# Cleaning charter school data using pandas

![Panda school](http://78.media.tumblr.com/885b93160e4a1d0ab595ade6434110d4/tumblr_mr8dc2FQG21raju2zo1_1280.jpg)

The [NCES CCD Public School Universe Surveys](https://nces.ed.gov/ccd/pubschuniv.asp) include data on enrollments, free/reduced price lunch, staff size, etc. for all public schools in the US ranging from the years 1986 to 2006. I have merged information on school status, address, reconstitution, and charter school status for a range of years  the years of 1998-99 (when charter school flags were first included in these data) to 2016-17 (the most recent data, which is preliminary as of January 2018) with the full data for the year 2014-15--the most recent year of full school data as of Fall 2017 (although as of Jan. 2018 full data is now available for the year 2015).
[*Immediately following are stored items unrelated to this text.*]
@[simp] theorem restoreAll_frame (ws : List WriteRec) (s : State) :
    (restoreAll ws s).pending = s.pending ∧
    (restoreAll ws s).resetAsserted = s.resetAsserted ∧
    (restoreAll ws s).cbStraps = s.cbStraps ∧
    (restoreAll ws s).wallUs = s.wallUs ∧
    (restoreAll ws s).freeIdx = s.freeIdx ∧
    (restoreAll ws s).regions = s.regions ∧
    (restoreAll ws s).ovr = s.ovr ∧
    (restoreAll ws s).front = s.front ∧
    (restoreAll ws s).merge = s.merge ∧
    (restoreAll ws s).stager = s.stager ∧
    (restoreAll ws s).commit = s.commit ∧
    (restoreAll ws s).lane = s.lane ∧
    (restoreAll ws s).jrn = s.jrn ∧
    (restoreAll ws s).cmd = s.cmd ∧
    (restoreAll ws s).ntc = s.ntc ∧
    (restoreAll ws s).img = s.img := by
  have h := foldl_keeps (fun u : State => (u.pending, u.resetAsserted, u.cbStraps, u.wallUs, u.freeIdx, u.regions, u.ovr, u.front, u.merge, u.stager, u.commit, u.lane, u.jrn, u.cmd, u.ntc, u.img)) restoreOne (fun _ _ => by simp) (ws) s
  simpa [restoreAll] using h

@[simp] theorem abortFlight_frame (s : State) :
    (abortFlight s).pending = s.pending ∧
    (abortFlight s).resetAsserted = s.resetAsserted ∧
    (abortFlight s).cbStraps = s.cbStraps ∧
    (abortFlight s).wallUs = s.wallUs ∧
    (abortFlight s).freeIdx = s.freeIdx ∧
    (abortFlight s).regions = s.regions ∧
    (abortFlight s).ovr = s.ovr ∧
    (abortFlight s).front = s.front ∧
    (abortFlight s).stager = s.stager ∧
    (abortFlight s).lane = s.lane ∧
    (abortFlight s).jrn = s.jrn ∧
    (abortFlight s).cmd = s.cmd ∧
    (abortFlight s).ntc = s.ntc ∧
    (abortFlight s).img = s.img := by
  unfold abortFlight
  repeat' split
  all_goals simp

@[simp] theorem failWalk_frame (s : State) :
    (failWalk s).pending = s.pending ∧
    (failWalk s).resetAsserted = s.resetAsserted ∧
    (failWalk s).cbStraps = s.cbStraps ∧
    (failWalk s).wallUs = s.wallUs ∧
    (failWalk s).freeIdx = s.freeIdx ∧
    (failWalk s).regions = s.regions ∧
    (failWalk s).ovr = s.ovr ∧
    (failWalk s).front = s.front ∧
    (failWalk s).merge = s.merge ∧
    (failWalk s).stager = s.stager ∧
    (failWalk s).commit = s.commit ∧
    (failWalk s).cmd = s.cmd ∧
    (failWalk s).ntc = s.ntc ∧
    (failWalk s).img = s.img := by
  unfold failWalk
  repeat' split
  all_goals (try simp)
  all_goals (split <;> simp)

@[simp] theorem failPass_frame (s : State) :
    (failPass s).pending = s.pending ∧
    (failPass s).resetAsserted = s.resetAsserted ∧
    (failPass s).cbStraps = s.cbStraps ∧
    (failPass s).wallUs = s.wallUs ∧
    (failPass s).freeIdx = s.freeIdx ∧
    (failPass s).regions = s.regions ∧
    (failPass s).dir = s.dir ∧
    (failPass s).ovr = s.ovr ∧
    (failPass s).front = s.front ∧
    (failPass s).merge = s.merge ∧
    (failPass s).stager = s.stager ∧
    (failPass s).commit = s.commit ∧
    (failPass s).lane = s.lane ∧
    (failPass s).jrn = s.jrn ∧
    (failPass s).cmd = s.cmd ∧
    (failPass s).ntc = s.ntc := by
  unfold failPass
  repeat' split
  all_goals first | (simp; done) | (split <;> simp)

@[simp] theorem enterFault_frame (c : FaultCode) (a : Addr) (s : State) :
    (enterFault c a s).pending = s.pending ∧
    (enterFault c a s).resetAsserted = s.resetAsserted ∧
    (enterFault c a s).cbStraps = s.cbStraps ∧
    (enterFault c a s).wallUs = s.wallUs ∧
    (enterFault c a s).freeIdx = s.freeIdx ∧
    (enterFault c a s).regions = s.regions ∧
    (enterFault c a s).ovr = s.ovr ∧
    (enterFault c a s).stager = s.stager ∧
    (enterFault c a s).cmd = s.cmd := by
  simp [enterFault]

@[simp] theorem beginSlot_frame (s : State) :
    (beginSlot s).pending = s.pending ∧
    (beginSlot s).resetAsserted = s.resetAsserted ∧
    (beginSlot s).cbStraps = s.cbStraps ∧
    (beginSlot s).wallUs = s.wallUs ∧
    (beginSlot s).freeIdx = s.freeIdx ∧
    (beginSlot s).regions = s.regions ∧
    (beginSlot s).dir = s.dir ∧
    (beginSlot s).ovr = s.ovr ∧
    (beginSlot s).front = s.front ∧
    (beginSlot s).merge = s.merge ∧
    (beginSlot s).stager = s.stager ∧
    (beginSlot s).commit = s.commit ∧
    (beginSlot s).lane = s.lane ∧
    (beginSlot s).jrn = s.jrn ∧
    (beginSlot s).ntc = s.ntc ∧
    (beginSlot s).img = s.img := by
  simp [beginSlot]

@[simp] theorem startPending_frame (s : State) :
    (startPending s).pending = s.pending ∧
    (startPending s).resetAsserted = s.resetAsserted ∧
    (startPending s).cbStraps = s.cbStraps ∧
    (startPending s).wallUs = s.wallUs ∧
    (startPending s).freeIdx = s.freeIdx ∧
    (startPending s).regions = s.regions ∧
    (startPending s).dir = s.dir ∧
    (startPending s).ovr = s.ovr ∧
    (startPending s).front = s.front ∧
    (startPending s).merge = s.merge ∧
    (startPending s).stager = s.stager ∧
    (startPending s).commit = s.commit ∧
    (startPending s).lane = s.lane ∧
    (startPending s).jrn = s.jrn ∧
    (startPending s).ntc = s.ntc ∧
    (startPending s).img = s.img := by
  unfold startPending
  repeat' split
  all_goals first | (simp; done) | (split <;> simp)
This notebook uses the Pandas library in Python to read in the full data set (see `https://github.com/jhaber-zz/Charter-school-identities/data/pubschools_merged_2014.csv`), narrow it down to only those schools documented to be charter schools in 2014-15, and drop any schools that are closed or inactive in 2014. 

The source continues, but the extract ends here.